Facility, rhythm and invention unite in the playing of Chicago’s Hamid Drake, one of the go-to percussionists in improvised music. That’s because Drake is both Clark Kent and Superman: able to power the most extravagant free-blowing ensemble as well as use subtle beats to advance a narrative. At his best in small groups, the drummer is absorbingly paired with a reedist of equal skill on this two-CD set.

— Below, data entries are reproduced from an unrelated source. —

-- ==== Sys2Proof/Machine/Regs.lean ====
section
/-! DEFINITION. The control-space offsets of the registers (R543, R548): a name for each. -/

namespace Sys2Proof.Reg
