-- ==== Sys2Proof/Machine/Tab.lean ====
section
/-! DEFINITION. Sparse tables in canonical form: what an unlisted key reads as is a function of the key,
keys rise strictly, and no pair holds the value its key would read as unlisted. -/

namespace Sys2Proof.Machine

/-- Read key `k`, with `d` giving what unlisted keys read as. -/
def tgetD {α : Type} (d : Nat → α) : Tab α → Nat → α
  | [], k => d k
  | (k', v) :: t, k => if k = k' then v else tgetD d t k

/-- Write key `k`; writing what an unlisted key reads as removes the pair. -/
def tsetD {α : Type} [DecidableEq α] (d : Nat → α) : Tab α → Nat → α → Tab α
  | [], k, v => if v = d k then [] else [(k, v)]
  | (k', v') :: t, k, v =>
    if k < k' then (if v = d k then (k', v') :: t else (k, v) :: (k', v') :: t)
    else if k = k' then (if v = d k then t else (k, v) :: t)
    else (k', v') :: tsetD d t k v

/-- Every key of the table is above `b`, keys rise, and no pair is redundant. -/
def tabWfFrom {α : Type} [DecidableEq α] (d : Nat → α) : Nat → Tab α → Bool
  | _, [] => true
  | b, (k, v) :: t => decide (b ≤ k) && decide (v ≠ d k) && tabWfFrom d (k + 1) t

/-- The canonical form of a table. -/
def tabWf {α : Type} [DecidableEq α] (d : Nat → α) (t : Tab α) : Bool := tabWfFrom d 0 t

/-- Read key `k` of a table whose unlisted keys read as the type's default. -/
def tget {α : Type} [Inhabited α] (t : Tab α) (k : Nat) : α := tgetD (fun _ => default) t k

/-- Write key `k` of a table whose unlisted keys read as the type's default. -/
def tset {α : Type} [DecidableEq α] [Inhabited α] (t : Tab α) (k : Nat) (v : α) : Tab α :=
  tsetD (fun _ => default) t k v

/-- Change the value at key `k`. -/
def tmod {α : Type} [DecidableEq α] [Inhabited α] (t : Tab α) (k : Nat) (f : α → α) : Tab α :=
  tset t k (f (tget t k))

/-- Apply `f` to every listed value, dropping pairs that become redundant. `f` is meant to leave the
default as it is. -/
def tmap {α : Type} [DecidableEq α] [Inhabited α] (f : Nat → α → α) : Tab α → Tab α
  | [] => []
  | (k, v) :: t => if f k v = default then tmap f t else (k, f k v) :: tmap f t

/-- Keep the pairs that pass `p`. -/
def tfilter {α : Type} (p : Nat → α → Bool) (t : Tab α) : Tab α := t.filter (fun e => p e.1 e.2)

/-- The keys listed. -/
def tkeys {α : Type} (t : Tab α) : List Nat := t.map (·.1)

end Sys2Proof.Machine
end

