/-- The registers that lanes or the steward may write in blocks VOT to CDB. -/
def accHigh (off : Nat) : Option Acc :=
  if off = Reg.VOT_CTRL then some { world := .g, rwg := msk 25 16 ||| msk 11 0 }
  else if off = Reg.VOT_LANE_CMD then some { world := .g, wo := allBits }
  else if off = Reg.VOT_STREAM_CMD then some { world := .gs, wo := allBits }
  else if off = Reg.VOT_STREAM_SEL then some { world := .b, rw := msk 11 0 }
  else if off = Reg.VOT_CNT_CLEAR then some { world := .b, wo := allBits }
  else if off = Reg.BRG_WIN_CMD then some { world := .gs, wo := allBits }
  else if off = Reg.BRG_WIN_SEL then some { world := .b, rw := msk 7 0 }
  else if off = Reg.BRG_SEM_CMD then some { world := .b, wo := allBits }
  else if off = Reg.BRG_CNT_CLEAR then some { world := .b, wo := allBits }
  else if 0xD0100 ≤ off ∧ off < 0xD0280 then
    let kw := (off - 0xD0100) / 0x40
    let o := off % 0x40
    let m := if o = 0x00 then msk 31 12 else if o = 0x04 then allBits else if o = 0x08 then msk 3 0
      else if o = 0x0C then allBits else if o = 0x18 then allBits else if o = 0x1C then msk 15 8 ||| 1 else 0
    if m = 0 then none
    else if kw % 2 = 0 then some { world := .k (kw / 2), rw := m } else some { world := .k (kw / 2), rwg := m }
  else if 0xD0300 ≤ off ∧ off < 0xD0330 ∧ off % 16 = 4 then
    some { world := .lk ((off - 0xD0300) / 16), wo := allBits }
  else if off = Reg.TIM_CTRL then some { world := .g, rwg := msk 31 8 }
  else if off = Reg.TIM_INC_LO then some { world := .m, rwg := allBits }
  else if off = Reg.TIM_INC_HI then some { world := .m, rwg := msk 7 0 }
  else if off = Reg.TIM_ADJ then some { world := .m, rwg := allBits }
  else if off = Reg.TIM_ADJ_CMD then some { world := .m, wo := allBits }
  else if off = Reg.TIM_SET_LO then some { world := .m, rwg := allBits }
  else if off = Reg.TIM_SET_HI then some { world := .m, rwg := allBits }
  else if off = Reg.TIM_UTC_OFFSET then some { world := .g, rwg := msk 15 0 }
  else if off = Reg.TIM_LEAP_CTRL then some { world := .g, rwg := msk 1 0 }
  else if off = Reg.TIM_LEAP_AT then some { world := .g, rwg := allBits }
  else if off = Reg.TIM_CNT_CLEAR then some { world := .b, wo := allBits }
  else if off = Reg.TIM_TRG_CMD then some { world := .gs, wo := allBits }
  else if 0xE0100 ≤ off ∧ off < 0xE0900 then
    let o := off % 0x20
    let m := if o = 0x00 then allBits else if o = 0x04 then allBits else if o = 0x08 then allBits
      else if o = 0x0C then allBits else if o = 0x10 then msk 27 8 ||| msk 6 0 else if o = 0x14 then msk 15 0 else 0
    if m = 0 then none else some { world := .g, rwg := m }
  else if 0xE0900 ≤ off ∧ off < 0xE0980 ∧ off % 16 = 0 then some { world := .g, rwg := msk 31 8 ||| msk 2 0 }
  else if 0xE0A00 ≤ off ∧ off < 0xE0A10 ∧ off % 4 = 0 then some { world := .g, rwg := msk 29 0 }
  else if off = Reg.CDB_CTRL then some { world := .g, rwg := 1 }
  else if off = Reg.CDB_SYNC_CFG then some { world := .g, rwg := allBits }
  else if off = Reg.CDB_LIMITS then some { world := .g, rwg := msk 27 0 }
  else if off = Reg.CDB_GUARD then some { world := .g, rwg := msk 7 0 }
  else if off = Reg.CDB_CHB_COMP then some { world := .g, rwg := msk 15 0 }
  else if off = Reg.CDB_CMD then some { world := .gs, wo := allBits }
  else if off = Reg.CDB_CLAIM_CMD then some { world := .gs, wo := allBits }
  else if off = Reg.CDB_CLAIM_SEL then some { world := .b, rw := msk 9 0 }
  else if off = Reg.CDB_CNT_CLEAR then some { world := .b, wo := allBits }
  else none

/-- The registers that lanes or the steward may write in blocks RED to JRN. -/
def accTop (off : Nat) : Option Acc :=
  if off = Reg.RED_CMD then some { world := .gs, wo := allBits }
  else if off = Reg.RED_CNT_CLEAR then some { world := .b, wo := allBits }
  else if 0x100100 ≤ off ∧ off < 0x100160 then
    let k := (off - 0x100100) / 0x20
    let o := off % 0x20
    if o = 0x00 ∨ o = 0x04 ∨ o = 0x08 then some { world := .k1 k, rwg := allBits }
    else if o = 0x0C then some { world := .k1 k, wo := allBits } else none
  else if off = Reg.KVT_CMD then some { world := .bs, wo := allBits }
  else if off = Reg.KVT_KCV_CHECK then some { world := .bs, wo := allBits }
  else if 0x110010 ≤ off ∧ off < 0x110030 ∧ off % 4 = 0 then some { world := .g, wo := allBits }
  else if off = Reg.KVT_ADDR_LO then some { world := .b, rw := msk 31 3 }
  else if off = Reg.KVT_ADDR_HI then some { world := .b, rw := allBits }
  else if off = Reg.KVT_SLOT_SEL then some { world := .b, rw := msk 7 0 }
  else if off = Reg.KVT_TAMPER_CFG then some { world := .g, w1s := msk 4 0 }
  else if off = Reg.KVT_LC_CMD then some { world := .g, wo := allBits }
  else if off = Reg.KVT_CNT_CLEAR then some { world := .b, wo := allBits }
  else if off = Reg.KVT_TAMPER_CLEAR then some { world := .g, wo := allBits }
  else if off = Reg.SAF_CNT_CLEAR then some { world := .b, wo := allBits }
  else if off = Reg.DGN_EJ_CTRL then some { world := .g, rwg := 3 }
  else if off = Reg.DGN_REC_INFO then some { world := .g, rwg := msk 20 1 }
  else if off = Reg.DGN_EJ_CMD then some { world := .g, wo := allBits }
  else if off = Reg.DGN_CNT_CLEAR then some { world := .b, wo := allBits }
  else if off = Reg.DGN_SCRUB_CTRL then some { world := .g, rwg := msk 7 0 }
  else if off = Reg.DGN_ST_CTRL then some { world := .g, rwg := msk 23 16 ||| msk 7 0 }
  else if off = Reg.DGN_ST_CMD then some { world := .gs, wo := allBits }
  else if off = Reg.DGN_ST_SEL then some { world := .b, rw := msk 7 0 }
  else if off = Reg.DGN_SNAP_CMD then some { world := .b, wo := allBits }
  else if off = Reg.DGN_SURVEY_DRAM_LO then some { world := .b, rw := msk 31 26 }
  else if off = Reg.DGN_SURVEY_DRAM_HI then some { world := .b, rw := 3 }
  else if off = Reg.DGN_CLEAR_ALL then some { world := .g, wo := allBits }
  else if off = Reg.PWR_FAULT then some { world := .g, w1c := msk 15 0 }
  else if off = Reg.PWR_CNT_CLEAR then some { world := .b, wo := allBits }
  else if off = Reg.JRN_CTRL then some { world := .g, rwg := msk 11 2 ||| 1 }
  else if 0x150024 ≤ off ∧ off ≤ 0x150030 ∧ off % 4 = 0 then some { world := .b, rw := allBits }
  else if off = Reg.JRN_EXPORT_CMD then some { world := .b, wo := allBits }
  else if off = Reg.JRN_CNT_CLEAR then some { world := .b, wo := allBits }
  else none

/-- How the register at an offset can be written; none where every field is RO or there is no register. -/
def accOf (off : Nat) : Option Acc :=
  if off < 0x60000 then accLow off else if off < 0xC0000 then accMid off
  else if off < 0x100000 then accHigh off else accTop off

Parisian Sylvain Kassap, master of almost every clarinet extant, slides fluidly between playing notated and improvised music, with detours into theatre and electronics. Heads or Tails is illustrative of this duo’s art, with one CD of extended performances and the other 13 studio sessions. Putting quick-change artists to shame, the duo demonstrates faultless command of moods and inferences throughout the second disc. Whether it’s temple-bell-like resonations atop a buzzing reed ostinato on “Everyone Holds Its Breath”; the clarinetist’s agile slide from bagpipe-chanter to flute-like timbres on “Stubborn Old Folks”; Drake craftily shifting drum vibrations from irregular to steady on “Heavy Traffic”; or a piquant duet in near swing rhythm on “Downtown Riots”; singly and together the two are as in-sync as trapeze artists.

Discerningly titled Mutual Respect, CD1’s over 24½-minute showcase could be termed the 3-D version of the standard films on the other disc. Enthusiasm is maintained with an ever-shifting landscape, with watery trills or sweet puffs on Kassap’s part succeeded by hard slurs or separate melodies from a deconstructed clarinet, aptly paced by Drake’s rolls, paradiddles, frame-drum throbs and pauses.